[Dataset excerpts]
---*---

-- ==== Sys2Proof/Machine/Strands.lean ====
section
/-! DEFINITION. What the chip sends by Strands of its own sources, and the commands that bring their frames and samples: received SDI frames and
Ethernet frames, head frames and audio ticks (13 R503, R508 to R511). -/

namespace Sys2Proof.Machine

/-! ### Frames of own sources that leave by Strands (13 R503, R508 to R510) -/

/-- The frame of a source that leaves by a Strand: its latest whole frame, or of a still the frame of the rate of its readers. -/
def State.frameNow (s : State) (k rate : Nat) : Option SrcFrame :=
  if s.keyKind k = 3 then
    let num := ((s.srcRec k).map recBind).getD 0
    let n := frameAt rate s.now
    some { frame := n, arrival := alignPoint rate n, members := [], pic := s.stillPic num (s.banks num).shown, anc := [] }
  else (look k s.xp.srcFrames).filter (fun (f : SrcFrame) => f.pic ≠ .fill && (s.classNums k).all (fun j => f.members.any (fun m => m.num = j)))

/-- ALIGNED of a frame (13 R509): it lies in [A_n, A_n + W − Λ], offset by TRO for an ST 2110 source, with W of the destination's chips and Λ of the
route's path. A still is aligned (R510). Routes that share a Strand connection share the flag, which holds where every one of them has it (log entry
48). -/
def State.alignedFor (s : State) (k dest : Nat) (f : SrcFrame) : Bool :=
  s.keyKind k = 3 ||
    (match s.mediaPath s.chip (pairOfGid dest + b2n s.dbl.side) with
      | some w => s.keyKind k = 4 ||
        (f.all_ (s.classNums k) (·.inWin) && inSpan (alignPoint (s.srcRate k) f.frame + s.srcTro k) f.arrival (s.windowOf dest - w.cost))
      | none => false)

/-- The rate at which a source's frames leave by a Strand for a destination: its own, or of a still the destination's (08 R318; 13 R510). -/
def State.sendRate (s : State) (k dest : Nat) : Nat := if s.keyKind k = 3 then fmtRate (Config.farSource (evenForm dest) 1) else s.srcRate k

/-- Do the cells of a source's level reach the cluster of a Strand (03 R96)? -/
def State.reachesStrand (s : State) (p k : Nat) (lv : Level) (rate : Nat) : Bool :=
  if s.keyKind k = 3 then s.hasTarget (· = .still k rate) (p / 16) else s.mediaReaches k lv (p / 16)

/-- The frame of a source's level at a rate leaves by a Strand, once. Its format is the one measured here (log entry 40). -/
def State.strandSend (s : State) (p k : Nat) (lv : Level) (rate : Nat) : State :=
  let mine := s.skn.routes.filter (fun r => r.item.inPort = 0xFFFF && r.item.outPort = p && r.from_ ≤ s.now &&
    (srcOpt r.item.e.src).map s.srcKey = some k && s.sendRate k r.item.e.dest = rate && (levelsOf r.item.e.levels).contains lv)
  match (if mine = [] || !s.reachesStrand p k lv rate then none else s.frameNow k rate) with
  | none => s
  | some f =>
    let name := (p, k, lv, rate)
    if (s.skn.sent.find? (fun (x : (Nat × Nat × Level × Nat) × Nat) => x.1 = name)).any (fun (x : (Nat × Nat × Level × Nat) × Nat) => x.2 = f.frame) then s
    else
      let s := { s with skn.sent := s.skn.sent.filter (fun (x : (Nat × Nat × Level × Nat) × Nat) => x.1 ≠ name) ++ [(name, f.frame)] }
      let (crc, luma) : Nat × List Nat := match f.pic with
        | .pic c l => (c, l)
        | .fill => (Pic.fill.crc (s.keyFormat k), Pic.fill.samples (s.keyFormat k))
      s.sendMedia p { src := s.keyGid k, lv := lv, aligned := mine.all (fun r => s.alignedFor k r.item.e.dest f), format := s.takenFormat k, rate := rate, crc := crc,
                      luma := luma, size := f.size, anc := if lv = Level.anc then f.anc.map (fun (a : Nat × Anc) => a.2) else [] }

/-- Every frame that is to leave by a Strand. -/
def State.strandSends (s : State) : State :=
  let uses := (s.skn.routes.filter (fun r => r.item.inPort = 0xFFFF && r.item.outPort < 256 && s.strandState r.item.outPort = 4)).flatMap (fun r =>
    match srcOpt r.item.e.src with
    | some g => ((levelsOf r.item.e.levels).filter (· ≠ .audio)).map (fun lv => (r.item.outPort, s.srcKey g, lv, s.sendRate (s.srcKey g) r.item.e.dest))
    | none => [])
  uses.eraseDups.foldl (fun (s : State) u => s.strandSend u.1 u.2.1 u.2.2.1 u.2.2.2) s

/-! ### Samples of own sources that leave by Strands (13 R511) -/

/-- The six samples of each slot of a source leave by a Strand, oldest first; 60 samples fill the cell of a MEDIA unit (03 Table 3.2). -/
def State.slotsSend (s : State) (q p k : Nat) : State :=
  let addrs := s.inAddrs
  let n := s.keySlots k
  let s := (List.range (if s.xp.targets.any (fun x => x.2 = p / 16 && (match x.1 with
      | .audioIn _ j => j = k
      | _ => false)) then n else 0)).foldl (fun (s : State) j => match placeOf addrs (adOfSlot (s.gid k) j) with
    | some i => s.emit (.mediaSlots p (s.keyGid k) j ((s.inCh i).hist.take 6).reverse)
    | none => s) s
  let s := s.strandRun p
  let x := s.strand p
  s.setStrand p { x with waitM := x.waitM + (q * n / 60 - (q - 6) * n / 60) }

/-- The samples of every source that a route's AUDIO level brings to another pair. -/
def State.slotSends (s : State) (q : Nat) : State :=
  let uses := (s.skn.routes.filter (fun r => r.item.inPort = 0xFFFF && r.item.outPort < 256 && r.from_ ≤ s.now && s.strandState r.item.outPort = 4
    && (levelsOf r.item.e.levels).contains .audio)).filterMap (fun r => (srcOpt r.item.e.src).map (fun g => (r.item.outPort, s.srcKey g)))
  uses.eraseDups.foldl (fun (s : State) u => s.slotsSend q u.1 u.2) s

/-! ### Commands -/

/-- 05 R193: a frame is received on a lane in FRAMING or RUNNING. The step stands at the arrival of the EAV of the frame's line 1
(log entry 21). -/
def execSdiFrameReceived (t : Time) (lane : Fin 256) (f : SdiFrame) (s : State) : Host.Outcome State Fault Refusal :=
  released t s fun s =>
    if s.rxState lane = 3 || s.rxState lane = 4 then
      match s.rxSource lane with
      | some (v, _) => (s.sdiFrame lane f v).strandSends
      | none => s
    else s

/-- 06 R221: a received Ethernet frame passes the MAC's checks and the stages of the flow filter. An UP port receives; what the PCS
counted with the frame is added first (07 R266 to R268). -/
def execEthFrameRx (t : Time) (p : Fin 258) (f : EthFrame) (s : State) : Host.Outcome State Fault Refusal :=
  released t s fun s =>
    if s.portState p ≠ 3 || s.portKind p ≠ 1 then s
    else
      let s := ((s.beArrive).phyCounts p f.fecCor f.fecUnc f.blockErr).pausesEnd p
      match s.macFault p f with
      | some c => s.bump c 1
      | none =>
        let s := (s.bump (R.PORT_RX_FRAMES p) 1).bump64 (R.PORT_RX_OCTETS_LO p) f.len
        match f.body with
        | .pause _ => s.pauseFrame p f.body
        | .pfc _ => s.pauseFrame p f.body
        | _ =>
          if 256 ≤ p.val then s.mgmtFrame p f
          else if s.stage2 p f then s.control p f
          else (s.flowFilter p f).payAll.strandSends

/-- 06 R233: 8 µs after the arrival that revealed them, the missing numbers are holes, and the frames that destinations owe for them leave. -/
def execMergeHoleTimeout (t : Time) (flow : Fin 8192) (s : State) : Host.Outcome State Fault Refusal :=
  released t s fun s => if s.has (rstNow (s.flow flow).cluster) then s else (s.expireHoles flow).payAll

/-- 06 R233: a leg has delivered no packet for 10 ms. A flow with no leg up has no frames (R237). -/
def execLegDown (t : Time) (flow : Fin 8192) (leg : Fin 2) (s : State) : Host.Outcome State Fault Refusal :=
  released t s fun s =>
    let x := s.flow flow
    match x.legs[leg.val]? with
    | some l =>
      if x.joined && !s.has (rstNow x.cluster) && !l.down && l.lastRx + 10 * ms ≤ s.up then
        let cur := s.curChecks flow
        let s := s.setFlow flow (x.setLeg leg (fun l => { l with down := true }))
        let s := if (s.flow flow).legs.all (·.down) then (s.flowAbandon flow).flowStops flow else s
        (s.flowChecks flow cur).payAll
      else s
    | none => s

/-- 11 R411, R422, R426, R430, R436: 100 µs before the alignment point of head frame n its content is fixed, and the frame is composed. Where a window has
lost cells or the composer's memory failed, which samples are the layers' is free (log entry 82). -/
def execHeadFrameSelect (t : Time) (h : Fin 16) (s : State) : Host.Outcome State Fault Refusal :=
  released t s fun s =>
    let rate := s.headRate h
    let n := frameAt rate (s.now + 100000)
    let a := alignPoint rate n
    let x := s.head h
    if (s.headSrc h).isNone || !x.on || a < x.from_ || x.lastFrame.any (n ≤ ·) || s.has (rstNow h) then s
    else
      let s := s.mv.wins.foldl (fun s w => if w.1 / 64 = h.val then s.winFrame w.1 w.2 a else s) s
      let s := match x.orderPend with
        | some (o, at_) => if at_ ≤ a then s.setHead h { x with order := o, orderPend := none } else s
        | none => s
      let s := s.setHead h { s.head h with safety := s.evacHead h && s.hasSafety h && s.evacAt a, lastFrame := some n }
      let s := (s.meterFrame h).headReads h n
      let lost := s.mv.wins.any (fun w => w.1 / 64 = h && s.winMarked w.1 w.2 ≠ 0)
      let spoilt := (List.range (s.planes h)).any (fun p => let b := s.banks (256 + 2 * h + p); b.spoilt.contains b.shown)
      let (pic, s) := if lost || spoilt || (look (64 + h) s.flt.hurt).isSome then { s with flt.hurt := drop (64 + h) s.flt.hurt }.freePic (s.headFormat h)
        else (s.composed h, s)
      let s := s.setHead h { s.head h with pic := pic }
      ((((s.bump (R.HD_FRAMES h) 1).winShow h).headShow h).enginesShow.headEmit h a).strandSends

/-- 10 R363, R369: an audio tick. The stills that other pairs read leave frame by frame with it (13 R510), and best-effort frames whose cells have come. -/
def execAudioTick (t : Time) (sdi : List (Nat × Nat × List (List (Option Int)))) (far : List (Nat × List Int)) (s : State) :
    Host.Outcome State Fault Refusal :=
  released t s fun s =>
    let q := countAt s.now / 6 * 6
    if q ≤ s.aud.count then s else (((s.audioTick sdi far).slotSends q).strandSends).beArrive

end Sys2Proof.Machine
end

---*---

• Work required
Start at the first line of the entries and stop at the line that contains "namespace Sys2Proof.Machine". Repeat every line in that span exactly, and nothing beyond it.

• Result for this exercise
-- ==== Sys2Proof/Machine/Strands.lean ====
section
/-! DEFINITION. What the chip sends by Strands of its own sources, and the commands that bring their frames and samples: received SDI frames and
Ethernet frames, head frames and audio ticks (13 R503, R508 to R511). -/

namespace Sys2Proof.Machine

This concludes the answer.